Edge Inference Buildout
While training workloads concentrate in massive centralized data centers, inference is migrating to the edge. On-device inference (phones, PCs, cars), enterprise inference (private clouds, on-premise servers), and telecom edge inference create demand for a different class of infrastructure — smaller, distributed, optimized for latency rather than throughput. Companies like Dell (enterprise servers), Cloudflare (edge network), and Applied Digital (distributed GPU cloud) are positioned for this second wave of AI infrastructure demand that follows the centralized training buildout.
Power Bottleneck
Data center power demand in the U.S. is projected to double from 17 GW in 2022 to 35+ GW by 2030, driven almost entirely by AI workloads. Utilities cannot build generation and transmission infrastructure at this pace — permitting alone takes 3-5 years for new power plants and transmission lines. This creates an infrastructure bottleneck that benefits companies in power equipment (Vertiv, Powell Industries, Eaton), on-site generation (Bloom Energy fuel cells, small modular nuclear), and grid modernization (transformers, switchgear, smart grid).

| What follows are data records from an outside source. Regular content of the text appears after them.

-- ==== Sys2Proof/Machine/State.lean ====
section
/-! DEFINITION. The whole state of the block as plain data, its faults and refusals, and the state right after reset. -/
namespace Sys2Proof.Machine

/-- No command of the block ends in a fault: every row of the table has an effect the spec gives. The one constructor is kept
for a command on an engine number that does not exist; no meaning raises it. -/
inductive Fault where
  /-- Raised by no meaning; safe. -/
  | noSuchUnit
  deriving DecidableEq, Repr

/-- Refusals. -/
inductive Refusal where
  /-- Raised by `exec` for a command whose meaning is not written yet; safe. -/
  | notModelled (mnemonic : String)
  deriving DecidableEq, Repr

/-- Things the block has put out at its ports, newest first in `Blk.out`. -/
inductive OutEvent where
  /-- A pulse on an output pin. -/
  | pulse (pin : String) (i : Nat)
  /-- An Ethernet frame sent on a switch port at a time, DA to the last payload byte. -/
  | frame (port : Nat) (data : List Byte) (ts : BitVec 64)
  /-- A gPTP Sync frame sent as grandmaster: the counter at its stamp and the PHY's delay in ps that the service adds (R385, R402). -/
  | sync (port : Nat) (tb : BitVec 64) (ps : Nat)
  /-- A message of the DoIP service (R409): payload type and user data; `0` an ARP or neighbour answer. -/
  | doip (type : Nat) (data : List Byte)
  /-- A training command to a lane's PHY (R380): 1 TRAIN, 2 ABORT. -/
  | train (k cmd : Nat)
  /-- A codeword on the parallel interface of a lane, in words of `txd`, by sublane (R377). -/
  | line (k sub : Nat) (words : List (BitVec 160))
  /-- A mirror frame sent on a mirror lane (R387), as it leaves for the PCS, without FCS. -/
  | mirror (lane : Nat) (data : List Byte)
  /-- A response of the host port (R427 to R429): tag, the status, and the read beats with status, data and beat CRC each (none for
  a write). -/
  | host (tag sts : Nat) (beats : List (Nat × BitVec 128 × BitVec 16))
  /-- A fuse program cycle (R457): word and bits. -/
  | fuse (word : Nat) (bits : Word)
  /-- The TAP shifts out a data register (R475): instruction code and value. -/
  | tap (ir : Nat) (v : BitVec 128)
  /-- A request on a memory channel: write, device address, tag, priority, master, data, byte enables, CRC. -/
  | mpReq (c : Nat) (write : Bool) (addr tag prio mst : Nat) (data : List Byte) (be : BitVec 64) (crc : BitVec 16)
  deriving DecidableEq, Repr

/-- A Twin pair's release and Milestone state (R313 to R341). Lists are oldest first, `undo` and `mv` newest first. -/
structure Pair where
  q       : List Out := []
  /-- Release sequence counters by class (R320). -/
  seq     : Tab Nat := []
  spc     : Nat := 0
  steps   : Nat := 0
  undo    : List UndoEnt := []
  /-- Lines that an owned mover channel has written (R329). -/
  mv      : List Nat := []
  rels    : List RelEntry := []
  ins     : List InEntry := []
  img     : Option (Snap Chan) := none
  pend    : Option (Snap Chan) := none
  /-- Outputs at the front of the queue that were made before the pending point (R324). -/
  older   : Nat := 0
  /-- The segment in use where it is not the pair's own (R338), the positions of the logs' oldest entries in it, and whether the free
  image is B (R326). -/
  seg     : Option Nat := none
  undoAt  : Nat := 0
  relAt   : Nat := 0
  inAt    : Nat := 0
  imgB    : Bool := false
  /-- A trigger has come that a point must answer: an interval's end, `MS_CMD.TAKE`, the first entry into a running mode, RESUMED, the entry
  of Sleep (R322, R445). -/
  take    : Bool := false
  phase   : PairPh := .live
  detSpc  : Nat := 0
  cursor  : List InEntry := []
  /-- Words of the FABRIC slots and of the OUT buffers that the pair's released writes replaced since the rollback target, newest
  first; and in a replay the words as the replayed pair has them: the message of a chaff output is formed from these (R321, R332). -/
  pg      : List (Nat × Word) := []
  shad    : List (Nat × Word) := []
  heldIn  : List HeldIn := []
  /-- Milestones committed since the RESUMED of the last mismatch, if one was met (R336). -/
  since   : Option Nat := none
  /-- Progress of the join (R349): 0 not joined, 1 wanted, 2 image and lines being sent, 3 streaming or in step. -/
  join    : Nat := 0
  /-- Primary: lines written since the last commit of a join. -/
  marked  : List Nat := []
  /-- Primary: the lag, steps issued beyond what the follower has acknowledged (Milestone count, SPC), that acknowledgement, the
  count, SPC and steps at each switch point beyond it, and a stop under R355. -/
  total   : Nat := 0
  acked   : Nat × Nat := (0, 0)
  hist    : List (Nat × Nat × Nat) := []
  lagStop : Bool := false
  /-- Follower: the latest SPC known, inputs and release entries of the interval after the next point and the latest SPC known of it,
  whether that interval has begun in the stream, the next point (SPC, count, timebase, digest), the image bytes received. -/
  hor     : Nat := 0
  nextIns : List InEntry := []
  nextRel : List RelEntry := []
  nextHor : Nat := 0
  nextOn  : Bool := false
  mark    : Option (Nat × BitVec 32 × BitVec 64 × BitVec 32) := none
  /-- Follower: the primary's digest of the point that is pending here (R353). -/
  digest  : Option (BitVec 32) := none
  imgBuf  : List (Nat × List Byte) := []
  deriving DecidableEq, Repr

/-- The block, but for the queue of waiting commands. -/
structure Blk where
  regs    : Tab Word := []
  mem     : Tab Byte := []
  /-- Condition of a 16-byte word: 0 sound, 1 correctable error, 2 corrected and waiting for its write-back, 3 uncorrectable. -/
  ecc     : Tab (BitVec 2) := []
  banks   : Tab Bank := []
  /-- The bank that each spare is being filled for (R237). -/
  copying : Tab Nat := []
  engines : Tab Engine := []
  tasks   : Tab TaskCtx := []
  pairs   : Tab Pair := []
  router  : Router := {}
  drive   : Drive := {}
  chans   : Tab Chan := []
  paths   : Paths := {}
  fab     : Fab := {}
  sw      : Sw := {}
  lanes   : Tab Lane := []
  mir     : Mir := {}
  sec     : Sec := {}
  pow     : Pow := {}
  hst     : Hst := {}
  tap     : Tap := {}
  mfr     : Mfr := {}
  keys    : Tab KeySlot := []
  jobs    : List Job := []
  jobNext : Nat := 0
  tb      : Timebase := {}
  sys     : Sys := {}
  trc     : Trace := {}
  /-- Causeway records that wait for a mirror frame (R387, R388). -/
  cwq     : List CwRec := []
  mp      : Tab MpChan := []
  mpRst   : Bool := true
  /-- Counter of the free values (an opaque function of it answers them). -/
  free    : Nat := 0
  /-- Counter of the moments at which tasks become Ready (R174). -/
  stamp   : Nat := 0
  out     : List OutEvent := []
  deriving DecidableEq, Repr

/-- The block and the commands that wait, first in, first out. -/
structure State where
  pending : List Instr := []
  blk     : Blk := {}
  deriving DecidableEq, Repr

/-- The default of a task that is not listed: its state after reset, where task 0 of each engine is at PL 3 (R79). (DESIGN CHOICE, log 4). (DEDUCED, log 25). -/
def taskReset (k : Nat) : TaskCtx := if k % 64 = 0 then { tstat := 3 } else {}

/-- The state after reset: Boot, with task 0 of engine 0 Running for pair P0 at PL 3 in the boot ROM (R25, R79, R186, R455). (DESIGN CHOICE, log 8). -/
def State.reset : State :=
  { blk := { engines := [(0, { run := true, cur := 0 })]
             tasks := [(0, { tstat := 3, pc := 0x30000000, st := .running })] } }

/-- Every meaning answers through this: the block's next state, the queue untouched. -/
def State.done (s : State) (b : Blk) : Host.Outcome State Fault Refusal := .next { s with blk := b }

end Sys2Proof.Machine
end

The power constraint is the single most important variable in AI infrastructure investing over the next five years.
Sovereign AI Clouds
Governments worldwide are mandating that AI infrastructure for sensitive applications be hosted within national borders, on nationally controlled hardware, under domestic data sovereignty laws. This drives demand for AI infrastructure outside the U.S. hyperscaler footprint — local data centers, nationally sourced power, and sometimes locally manufactured hardware. Countries from Saudi Arabia to France to India are investing billions in sovereign AI infrastructure. Companies that can deliver turnkey AI data center solutions internationally capture a market that barely existed 18 months ago.